(BRIEF):
Reproduce precisely the lines of the listing below, starting with the line that contains "HMAC-SHA-256, 32 bytes. -/" and stopping after the line that contains "def checksumOf (content"; include nothing else.

◆ ◆ ◆ ◆ ◆

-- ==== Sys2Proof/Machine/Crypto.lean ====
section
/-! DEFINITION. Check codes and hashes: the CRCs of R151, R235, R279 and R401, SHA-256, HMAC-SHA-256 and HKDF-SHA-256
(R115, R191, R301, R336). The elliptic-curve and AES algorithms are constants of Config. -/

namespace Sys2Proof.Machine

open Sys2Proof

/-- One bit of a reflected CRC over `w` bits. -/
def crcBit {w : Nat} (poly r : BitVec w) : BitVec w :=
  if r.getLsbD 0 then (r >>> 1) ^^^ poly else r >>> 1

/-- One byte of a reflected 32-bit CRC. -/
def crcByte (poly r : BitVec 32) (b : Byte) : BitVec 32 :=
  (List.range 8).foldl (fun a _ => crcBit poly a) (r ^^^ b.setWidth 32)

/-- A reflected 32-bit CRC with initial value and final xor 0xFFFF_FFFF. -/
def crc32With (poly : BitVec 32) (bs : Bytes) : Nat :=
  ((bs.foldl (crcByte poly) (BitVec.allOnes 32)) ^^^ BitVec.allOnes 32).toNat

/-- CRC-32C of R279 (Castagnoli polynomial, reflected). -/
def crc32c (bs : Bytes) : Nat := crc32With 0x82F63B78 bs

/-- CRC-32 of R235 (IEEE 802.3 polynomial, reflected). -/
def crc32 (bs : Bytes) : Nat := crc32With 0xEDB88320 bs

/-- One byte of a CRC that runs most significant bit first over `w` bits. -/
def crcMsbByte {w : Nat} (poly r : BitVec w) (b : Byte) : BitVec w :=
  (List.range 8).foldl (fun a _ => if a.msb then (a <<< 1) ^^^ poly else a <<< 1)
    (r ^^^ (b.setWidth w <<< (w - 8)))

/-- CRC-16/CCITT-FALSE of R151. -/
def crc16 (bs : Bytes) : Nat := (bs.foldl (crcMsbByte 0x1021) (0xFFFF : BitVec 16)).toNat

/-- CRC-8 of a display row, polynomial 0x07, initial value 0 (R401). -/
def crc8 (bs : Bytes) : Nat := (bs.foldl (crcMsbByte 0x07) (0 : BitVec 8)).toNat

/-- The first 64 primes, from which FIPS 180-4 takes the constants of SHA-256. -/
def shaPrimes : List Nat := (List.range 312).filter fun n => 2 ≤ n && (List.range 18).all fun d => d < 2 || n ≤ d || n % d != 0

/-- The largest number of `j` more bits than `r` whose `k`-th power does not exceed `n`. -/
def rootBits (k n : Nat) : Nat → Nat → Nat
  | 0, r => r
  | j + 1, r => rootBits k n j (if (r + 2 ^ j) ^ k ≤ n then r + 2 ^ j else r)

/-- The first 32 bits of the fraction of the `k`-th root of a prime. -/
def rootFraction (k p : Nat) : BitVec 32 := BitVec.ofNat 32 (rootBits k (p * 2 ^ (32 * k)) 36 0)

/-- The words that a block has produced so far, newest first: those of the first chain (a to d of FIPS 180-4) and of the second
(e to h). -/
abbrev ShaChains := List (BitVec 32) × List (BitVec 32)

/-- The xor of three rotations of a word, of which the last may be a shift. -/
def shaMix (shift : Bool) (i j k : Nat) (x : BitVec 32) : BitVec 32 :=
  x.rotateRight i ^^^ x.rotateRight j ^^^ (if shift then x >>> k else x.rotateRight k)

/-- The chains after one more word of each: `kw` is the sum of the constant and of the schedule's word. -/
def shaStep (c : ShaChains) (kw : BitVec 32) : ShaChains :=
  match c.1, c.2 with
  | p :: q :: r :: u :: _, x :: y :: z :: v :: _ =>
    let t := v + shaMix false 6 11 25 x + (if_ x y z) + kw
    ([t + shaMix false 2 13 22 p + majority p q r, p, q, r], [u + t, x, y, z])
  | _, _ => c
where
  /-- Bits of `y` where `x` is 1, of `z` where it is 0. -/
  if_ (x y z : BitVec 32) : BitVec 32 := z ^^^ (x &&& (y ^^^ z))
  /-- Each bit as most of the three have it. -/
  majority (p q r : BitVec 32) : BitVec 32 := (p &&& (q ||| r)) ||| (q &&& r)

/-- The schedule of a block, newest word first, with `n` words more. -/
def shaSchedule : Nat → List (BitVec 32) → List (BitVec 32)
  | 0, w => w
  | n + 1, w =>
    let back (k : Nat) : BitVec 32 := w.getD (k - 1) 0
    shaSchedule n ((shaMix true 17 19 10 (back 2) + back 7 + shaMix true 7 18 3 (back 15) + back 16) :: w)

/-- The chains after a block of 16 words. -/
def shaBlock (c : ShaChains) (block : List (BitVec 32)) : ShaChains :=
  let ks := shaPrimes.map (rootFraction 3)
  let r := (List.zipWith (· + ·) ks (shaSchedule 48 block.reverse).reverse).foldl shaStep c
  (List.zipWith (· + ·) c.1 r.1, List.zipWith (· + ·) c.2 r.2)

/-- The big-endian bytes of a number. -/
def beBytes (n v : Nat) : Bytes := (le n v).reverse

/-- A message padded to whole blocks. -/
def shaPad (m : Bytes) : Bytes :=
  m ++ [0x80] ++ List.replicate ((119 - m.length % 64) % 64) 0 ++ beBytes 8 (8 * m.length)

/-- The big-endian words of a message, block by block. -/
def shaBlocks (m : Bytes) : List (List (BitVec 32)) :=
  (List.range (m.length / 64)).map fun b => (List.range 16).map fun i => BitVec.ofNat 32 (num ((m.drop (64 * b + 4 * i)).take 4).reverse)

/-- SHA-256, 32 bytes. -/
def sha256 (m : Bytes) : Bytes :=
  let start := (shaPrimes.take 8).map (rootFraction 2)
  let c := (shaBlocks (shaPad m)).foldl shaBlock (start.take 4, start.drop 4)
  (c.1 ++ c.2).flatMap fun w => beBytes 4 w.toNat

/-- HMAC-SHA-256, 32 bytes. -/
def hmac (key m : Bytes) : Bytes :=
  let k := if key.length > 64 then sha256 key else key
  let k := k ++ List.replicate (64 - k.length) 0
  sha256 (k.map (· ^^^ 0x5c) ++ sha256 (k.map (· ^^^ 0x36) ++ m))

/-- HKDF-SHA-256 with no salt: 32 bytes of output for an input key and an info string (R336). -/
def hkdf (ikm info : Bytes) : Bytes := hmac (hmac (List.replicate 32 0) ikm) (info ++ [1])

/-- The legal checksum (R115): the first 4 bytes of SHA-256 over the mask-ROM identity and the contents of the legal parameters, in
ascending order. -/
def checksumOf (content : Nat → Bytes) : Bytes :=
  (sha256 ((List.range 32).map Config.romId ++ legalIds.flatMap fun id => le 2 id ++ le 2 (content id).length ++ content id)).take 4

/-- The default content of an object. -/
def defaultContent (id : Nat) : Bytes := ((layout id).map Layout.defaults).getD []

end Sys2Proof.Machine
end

◆ ◆ ◆ ◆ ◆

(RESPONSE TO THIS TASK):
/-- HMAC-SHA-256, 32 bytes. -/
def hmac (key m : Bytes) : Bytes :=
  let k := if key.length > 64 then sha256 key else key
  let k := k ++ List.replicate (64 - k.length) 0
  sha256 (k.map (· ^^^ 0x5c) ++ sha256 (k.map (· ^^^ 0x36) ++ m))

/-- HKDF-SHA-256 with no salt: 32 bytes of output for an input key and an info string (R336). -/
def hkdf (ikm info : Bytes) : Bytes := hmac (hmac (List.replicate 32 0) ikm) (info ++ [1])

/-- The legal checksum (R115): the first 4 bytes of SHA-256 over the mask-ROM identity and the contents of the legal parameters, in
ascending order. -/
def checksumOf (content : Nat → Bytes) : Bytes :=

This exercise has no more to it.